> _What is needed_: Output exactly the lines that run from the top of the entries to the line holding "s.todo := rfl", including both of those lines.

(Records from a data source)

-- ==== Sys2Proof/Laws/Exec.lean ====
section
/-! SUPPORT. Each arm of `exec` as an equation, for rewriting. -/

namespace Sys2Proof.Machine

open Sys2Proof
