/-! ## `State.setPair` -/

@[simp] theorem State.setPair_cur (s : State) (t : PairId) (p : Pair) : (s.setPair t p).cur = s.cur := rfl
@[simp] theorem State.setPair_stage (s : State) (t : PairId) (p : Pair) : (s.setPair t p).stage = s.stage := rfl
@[simp] theorem State.setPair_todo (s : State) (t : PairId) (p : Pair) : (s.setPair t p).todo = s.todo := rfl
@[simp] theorem State.setPair_ends (s : State) (t : PairId) (p : Pair) : (s.setPair t p).ends = s.ends := rfl
@[simp] theorem State.setPair_inputs (s : State) (t : PairId) (p : Pair) : (s.setPair t p).inputs = s.inputs := rfl
@[simp] theorem State.setPair_free (s : State) (t : PairId) (p : Pair) : (s.setPair t p).free = s.free := rfl
@[simp] theorem State.setPair_frac (s : State) (t : PairId) (p : Pair) : (s.setPair t p).frac = s.frac := rfl
@[simp] theorem State.setPair_cyc (s : State) (t : PairId) (p : Pair) : (s.setPair t p).cyc = s.cyc := rfl
@[simp] theorem State.setPair_powered (s : State) (t : PairId) (p : Pair) : (s.setPair t p).powered = s.powered := rfl
@[simp] theorem State.setPair_freq (s : State) (t : PairId) (p : Pair) : (s.setPair t p).freq = s.freq := rfl
@[simp] theorem State.setPair_clockStop (s : State) (t : PairId) (p : Pair) : (s.setPair t p).clockStop = s.clockStop := rfl
@[simp] theorem State.setPair_stopEnd (s : State) (t : PairId) (p : Pair) : (s.setPair t p).stopEnd = s.stopEnd := rfl
@[simp] theorem State.setPair_thermal (s : State) (t : PairId) (p : Pair) : (s.setPair t p).thermal = s.thermal := rfl
@[simp] theorem State.setPair_modid (s : State) (t : PairId) (p : Pair) : (s.setPair t p).modid = s.modid := rfl
@[simp] theorem State.setPair_dom (s : State) (t : PairId) (p : Pair) : (s.setPair t p).dom = s.dom := rfl
@[simp] theorem State.setPair_domLock (s : State) (t : PairId) (p : Pair) : (s.setPair t p).domLock = s.domLock := rfl
@[simp] theorem State.setPair_domOffs (s : State) (t : PairId) (p : Pair) : (s.setPair t p).domOffs = s.domOffs := rfl
@[simp] theorem State.setPair_domMods (s : State) (t : PairId) (p : Pair) : (s.setPair t p).domMods = s.domMods := rfl
@[simp] theorem State.setPair_joinRounds (s : State) (t : PairId) (p : Pair) : (s.setPair t p).joinRounds = s.joinRounds := rfl
@[simp] theorem State.setPair_joinSum (s : State) (t : PairId) (p : Pair) : (s.setPair t p).joinSum = s.joinSum := rfl
@[simp] theorem State.setPair_ports (s : State) (t : PairId) (p : Pair) : (s.setPair t p).ports = s.ports := rfl
@[simp] theorem State.setPair_peerUps (s : State) (t : PairId) (p : Pair) : (s.setPair t p).peerUps = s.peerUps := rfl
@[simp] theorem State.setPair_joints (s : State) (t : PairId) (p : Pair) : (s.setPair t p).joints = s.joints := rfl
@[simp] theorem State.setPair_ceilings (s : State) (t : PairId) (p : Pair) : (s.setPair t p).ceilings = s.ceilings := rfl
@[simp] theorem State.setPair_rails (s : State) (t : PairId) (p : Pair) : (s.setPair t p).rails = s.rails := rfl
@[simp] theorem State.setPair_mbox (s : State) (t : PairId) (p : Pair) : (s.setPair t p).mbox = s.mbox := rfl
@[simp] theorem State.setPair_flash (s : State) (t : PairId) (p : Pair) : (s.setPair t p).flash = s.flash := rfl
@[simp] theorem State.setPair_health (s : State) (t : PairId) (p : Pair) : (s.setPair t p).health = s.health := rfl
@[simp] theorem State.setPair_hourly (s : State) (t : PairId) (p : Pair) : (s.setPair t p).hourly = s.hourly := rfl
@[simp] theorem State.setPair_temps (s : State) (t : PairId) (p : Pair) : (s.setPair t p).temps = s.temps := rfl
@[simp] theorem State.setPair_boot (s : State) (t : PairId) (p : Pair) : (s.setPair t p).boot = s.boot := rfl
@[simp] theorem State.setPair_fwVer (s : State) (t : PairId) (p : Pair) : (s.setPair t p).fwVer = s.fwVer := rfl
@[simp] theorem State.setPair_fwB (s : State) (t : PairId) (p : Pair) : (s.setPair t p).fwB = s.fwB := rfl
@[simp] theorem State.setPair_pufBad (s : State) (t : PairId) (p : Pair) : (s.setPair t p).pufBad = s.pufBad := rfl
@[simp] theorem State.setPair_fwMeas (s : State) (t : PairId) (p : Pair) : (s.setPair t p).fwMeas = s.fwMeas := rfl
@[simp] theorem State.setPair_doe (s : State) (t : PairId) (p : Pair) : (s.setPair t p).doe = s.doe := rfl
@[simp] theorem State.setPair_hostData (s : State) (t : PairId) (p : Pair) : (s.setPair t p).hostData = s.hostData := rfl
@[simp] theorem State.setPair_perst (s : State) (t : PairId) (p : Pair) : (s.setPair t p).perst = s.perst := rfl
@[simp] theorem State.setPair_pcieUp (s : State) (t : PairId) (p : Pair) : (s.setPair t p).pcieUp = s.pcieUp := rfl
@[simp] theorem State.setPair_freeRes (s : State) (t : PairId) (p : Pair) : (s.setPair t p).freeRes = s.freeRes := rfl
@[simp] theorem State.setPair_scrubbing (s : State) (t : PairId) (p : Pair) : (s.setPair t p).scrubbing = s.scrubbing := rfl
@[simp] theorem State.setPair_gate (s : State) (t : PairId) (p : Pair) : (s.setPair t p).gate = s.gate := rfl
@[simp] theorem State.setPair_remaps (s : State) (t : PairId) (p : Pair) : (s.setPair t p).remaps = s.remaps := rfl
@[simp] theorem State.setPair_writing (s : State) (t : PairId) (p : Pair) : (s.setPair t p).writing = s.writing := rfl
@[simp] theorem State.setPair_writeWait (s : State) (t : PairId) (p : Pair) : (s.setPair t p).writeWait = s.writeWait := rfl
@[simp] theorem State.setPair_calPer (s : State) (t : PairId) (p : Pair) : (s.setPair t p).calPer = s.calPer := rfl
@[simp] theorem State.setPair_symPer (s : State) (t : PairId) (p : Pair) : (s.setPair t p).symPer = s.symPer := rfl
@[simp] theorem State.setPair_symP (s : State) (t : PairId) (p : Pair) : (s.setPair t p).symP = s.symP := rfl
@[simp] theorem State.setPair_mntEn (s : State) (t : PairId) (p : Pair) : (s.setPair t p).mntEn = s.mntEn := rfl
@[simp] theorem State.setPair_sfRun (s : State) (t : PairId) (p : Pair) : (s.setPair t p).sfRun = s.sfRun := rfl
@[simp] theorem State.setPair_cores (s : State) (t : PairId) (p : Pair) : (s.setPair t p).cores = s.cores := rfl
@[simp] theorem State.setPair_quads (s : State) (t : PairId) (p : Pair) : (s.setPair t p).quads = s.quads := rfl
@[simp] theorem State.setPair_dies (s : State) (t : PairId) (p : Pair) : (s.setPair t p).dies = s.dies := rfl
@[simp] theorem State.setPair_launches (s : State) (t : PairId) (p : Pair) : (s.setPair t p).launches = s.launches := rfl
@[simp] theorem State.setPair_prepares (s : State) (t : PairId) (p : Pair) : (s.setPair t p).prepares = s.prepares := rfl
@[simp] theorem State.setPair_parts (s : State) (t : PairId) (p : Pair) : (s.setPair t p).parts = s.parts := rfl
@[simp] theorem State.setPair_pf0 (s : State) (t : PairId) (p : Pair) : (s.setPair t p).pf0 = s.pf0 := rfl
@[simp] theorem State.setPair_mem (s : State) (t : PairId) (p : Pair) : (s.setPair t p).mem = s.mem := rfl
@[simp] theorem State.setPair_bad (s : State) (t : PairId) (p : Pair) : (s.setPair t p).bad = s.bad := rfl
@[simp] theorem State.setPair_saved (s : State) (t : PairId) (p : Pair) : (s.setPair t p).saved = s.saved := rfl
@[simp] theorem State.setPair_lines (s : State) (t : PairId) (p : Pair) : (s.setPair t p).lines = s.lines := rfl
@[simp] theorem State.setPair_tokMsgs (s : State) (t : PairId) (p : Pair) : (s.setPair t p).tokMsgs = s.tokMsgs := rfl
@[simp] theorem State.setPair_tokReqs (s : State) (t : PairId) (p : Pair) : (s.setPair t p).tokReqs = s.tokReqs := rfl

> _Written reply_:
-- ==== Sys2Proof/Laws/Exec.lean ====
section
/-! SUPPORT. Each arm of `exec` as an equation, for rewriting. -/

namespace Sys2Proof.Machine

open Sys2Proof
/-! ## `State.setPair` -/

@[simp] theorem State.setPair_cur (s : State) (t : PairId) (p : Pair) : (s.setPair t p).cur = s.cur := rfl
@[simp] theorem State.setPair_stage (s : State) (t : PairId) (p : Pair) : (s.setPair t p).stage = s.stage := rfl
@[simp] theorem State.setPair_todo (s : State) (t : PairId) (p : Pair) : (s.setPair t p).todo = s.todo := rfl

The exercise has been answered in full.